==== Input ====

theorem openBuffer_some (l : Line) (k : Fin 2) (c) (h : l.buffers[k] = .opened c) (h' : ∀
    (j : Fin 2) x, j ≠ k → l.buffers[j] ≠ .opened x) :
    l.openBuffer = some (k, c) := by
  unfold Line.openBuffer
  match k, h, h' with
  | 0, h, h' =>
    have : l.buffers[0] = .opened c := h
    rw [this]; rfl
  | 1, h, h' =>
    have e1 : l.buffers[1] = .opened c := h
    have e0 : l.buffers[0].openContents = none := by
      cases hb : l.buffers[0] <;> first | rfl | exact absurd hb (h' 0 _ (by decide))
    rw [e0, e1]; rfl

theorem pendingEvents_eq (l : Line) :
    l.pendingEvents = l.jobs.countP (fun j => match j with | .event _ => true | .data _ => false) :=
  List.countP_eq_length_filter.symm

theorem pendingEvents_closeOpen (l : Line) : l.closeOpen.pendingEvents = l.pendingEvents := by
  unfold Line.closeOpen; split
  · rfl
  · simp [Line.pendingEvents]

theorem closeOpen_dropped (l : Line) : l.closeOpen.droppedEvents = l.droppedEvents := by
  unfold Line.closeOpen; split <;> rfl

end Sys2Proof.Machine
end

====

__The problem__:
A complete and exact reproduction of the data is needed.

__Finished task__:
theorem openBuffer_some (l : Line) (k : Fin 2) (c) (h : l.buffers[k] = .opened c) (h' : ∀
    (j : Fin 2) x, j ≠ k → l.buffers[j] ≠ .opened x) :
    l.openBuffer = some (k, c) := by
  unfold Line.openBuffer
  match k, h, h' with
  | 0, h, h' =>
    have : l.buffers[0] = .opened c := h
    rw [this]; rfl
  | 1, h, h' =>
    have e1 : l.buffers[1] = .opened c := h
    have e0 : l.buffers[0].openContents = none := by
      cases hb : l.buffers[0] <;> first | rfl | exact absurd hb (h' 0 _ (by decide))
    rw [e0, e1]; rfl

theorem pendingEvents_eq (l : Line) :
    l.pendingEvents = l.jobs.countP (fun j => match j with | .event _ => true | .data _ => false) :=
  List.countP_eq_length_filter.symm

theorem pendingEvents_closeOpen (l : Line) : l.closeOpen.pendingEvents = l.pendingEvents := by
  unfold Line.closeOpen; split
  · rfl
  · simp [Line.pendingEvents]

theorem closeOpen_dropped (l : Line) : l.closeOpen.droppedEvents = l.droppedEvents := by
  unfold Line.closeOpen; split <;> rfl

end Sys2Proof.Machine
end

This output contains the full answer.